Available records: Begin

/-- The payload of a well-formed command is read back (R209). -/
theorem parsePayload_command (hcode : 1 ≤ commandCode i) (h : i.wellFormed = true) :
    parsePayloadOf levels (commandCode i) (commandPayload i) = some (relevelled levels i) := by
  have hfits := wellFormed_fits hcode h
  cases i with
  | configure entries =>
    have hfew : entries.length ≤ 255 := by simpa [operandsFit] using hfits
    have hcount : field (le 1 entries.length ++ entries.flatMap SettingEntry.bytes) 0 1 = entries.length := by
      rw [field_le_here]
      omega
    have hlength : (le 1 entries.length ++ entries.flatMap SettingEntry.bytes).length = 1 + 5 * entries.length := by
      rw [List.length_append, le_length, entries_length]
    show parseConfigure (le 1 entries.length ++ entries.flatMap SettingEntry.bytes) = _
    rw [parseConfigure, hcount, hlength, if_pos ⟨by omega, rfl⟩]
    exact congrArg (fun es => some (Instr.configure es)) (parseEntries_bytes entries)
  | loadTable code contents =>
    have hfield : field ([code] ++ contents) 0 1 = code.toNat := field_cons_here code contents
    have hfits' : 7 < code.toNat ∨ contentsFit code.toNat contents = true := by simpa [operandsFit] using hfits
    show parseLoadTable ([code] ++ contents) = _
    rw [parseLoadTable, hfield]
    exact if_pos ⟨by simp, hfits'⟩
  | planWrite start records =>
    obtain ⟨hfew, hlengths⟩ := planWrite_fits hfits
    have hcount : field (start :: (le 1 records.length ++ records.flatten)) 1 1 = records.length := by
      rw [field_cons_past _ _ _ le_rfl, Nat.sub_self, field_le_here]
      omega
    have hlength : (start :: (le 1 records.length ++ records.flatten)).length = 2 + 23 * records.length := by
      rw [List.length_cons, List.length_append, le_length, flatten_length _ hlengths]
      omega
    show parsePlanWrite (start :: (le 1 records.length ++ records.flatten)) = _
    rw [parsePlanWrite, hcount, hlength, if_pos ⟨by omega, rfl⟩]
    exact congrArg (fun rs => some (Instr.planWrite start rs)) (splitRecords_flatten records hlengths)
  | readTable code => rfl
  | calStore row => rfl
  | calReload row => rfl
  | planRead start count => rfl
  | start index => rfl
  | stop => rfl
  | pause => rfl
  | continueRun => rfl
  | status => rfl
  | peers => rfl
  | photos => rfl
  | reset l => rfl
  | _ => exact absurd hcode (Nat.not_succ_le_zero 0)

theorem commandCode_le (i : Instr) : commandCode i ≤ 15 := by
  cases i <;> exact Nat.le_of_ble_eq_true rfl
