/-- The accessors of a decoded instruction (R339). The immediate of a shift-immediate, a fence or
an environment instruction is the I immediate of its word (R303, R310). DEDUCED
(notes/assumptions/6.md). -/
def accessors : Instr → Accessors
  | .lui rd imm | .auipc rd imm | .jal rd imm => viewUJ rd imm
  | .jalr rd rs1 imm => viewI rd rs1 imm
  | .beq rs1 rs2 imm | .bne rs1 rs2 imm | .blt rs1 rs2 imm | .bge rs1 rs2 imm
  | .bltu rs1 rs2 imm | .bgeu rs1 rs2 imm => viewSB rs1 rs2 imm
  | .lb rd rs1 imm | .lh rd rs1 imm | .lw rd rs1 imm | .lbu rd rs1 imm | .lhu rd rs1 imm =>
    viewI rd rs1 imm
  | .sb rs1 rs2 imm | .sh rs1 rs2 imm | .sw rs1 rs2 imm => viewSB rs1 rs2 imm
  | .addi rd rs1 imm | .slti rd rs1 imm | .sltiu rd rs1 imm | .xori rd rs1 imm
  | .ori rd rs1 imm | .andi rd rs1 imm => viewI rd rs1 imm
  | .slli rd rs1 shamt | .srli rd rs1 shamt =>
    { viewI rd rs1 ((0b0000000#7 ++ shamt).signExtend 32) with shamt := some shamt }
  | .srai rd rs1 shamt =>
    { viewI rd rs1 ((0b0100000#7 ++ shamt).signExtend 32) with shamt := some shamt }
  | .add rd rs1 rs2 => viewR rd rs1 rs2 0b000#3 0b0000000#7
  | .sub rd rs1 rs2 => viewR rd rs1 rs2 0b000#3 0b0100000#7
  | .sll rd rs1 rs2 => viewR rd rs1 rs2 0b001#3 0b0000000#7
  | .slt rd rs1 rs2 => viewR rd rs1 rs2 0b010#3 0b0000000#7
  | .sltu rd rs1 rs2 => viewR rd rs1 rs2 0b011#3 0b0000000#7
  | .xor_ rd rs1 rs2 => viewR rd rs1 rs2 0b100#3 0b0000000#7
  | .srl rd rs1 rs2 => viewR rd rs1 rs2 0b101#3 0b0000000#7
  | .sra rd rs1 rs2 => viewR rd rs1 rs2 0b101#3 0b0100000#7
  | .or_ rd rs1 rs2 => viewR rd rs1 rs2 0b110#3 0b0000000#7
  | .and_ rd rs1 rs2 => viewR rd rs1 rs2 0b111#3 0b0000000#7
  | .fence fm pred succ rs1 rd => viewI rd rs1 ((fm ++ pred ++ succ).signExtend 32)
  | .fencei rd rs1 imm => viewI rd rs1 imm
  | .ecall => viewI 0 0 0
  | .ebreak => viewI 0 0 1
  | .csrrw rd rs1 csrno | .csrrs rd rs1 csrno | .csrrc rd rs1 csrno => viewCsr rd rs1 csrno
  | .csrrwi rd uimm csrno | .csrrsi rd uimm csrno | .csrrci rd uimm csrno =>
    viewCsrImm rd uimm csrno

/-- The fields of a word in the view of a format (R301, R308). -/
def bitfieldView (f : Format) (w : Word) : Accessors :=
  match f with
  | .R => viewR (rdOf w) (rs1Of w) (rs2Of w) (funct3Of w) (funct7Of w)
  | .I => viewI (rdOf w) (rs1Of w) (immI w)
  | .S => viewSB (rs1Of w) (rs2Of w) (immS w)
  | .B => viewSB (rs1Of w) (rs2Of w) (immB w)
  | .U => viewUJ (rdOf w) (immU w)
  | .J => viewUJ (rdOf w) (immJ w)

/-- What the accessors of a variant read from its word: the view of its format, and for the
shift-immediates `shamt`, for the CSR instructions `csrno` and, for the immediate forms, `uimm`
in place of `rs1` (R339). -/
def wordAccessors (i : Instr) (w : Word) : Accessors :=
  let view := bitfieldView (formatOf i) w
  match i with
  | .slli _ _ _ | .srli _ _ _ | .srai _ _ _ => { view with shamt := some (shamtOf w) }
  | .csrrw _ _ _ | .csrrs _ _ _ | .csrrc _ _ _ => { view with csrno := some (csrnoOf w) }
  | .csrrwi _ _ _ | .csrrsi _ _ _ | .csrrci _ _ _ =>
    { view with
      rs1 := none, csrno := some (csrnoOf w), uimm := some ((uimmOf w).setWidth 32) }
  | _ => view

Available records: End

• Requirement: Each line of the data that includes "cases" should be copied.

• Answer space:
  cases i with
  cases i <;> exact Nat.le_of_ble_eq_true rfl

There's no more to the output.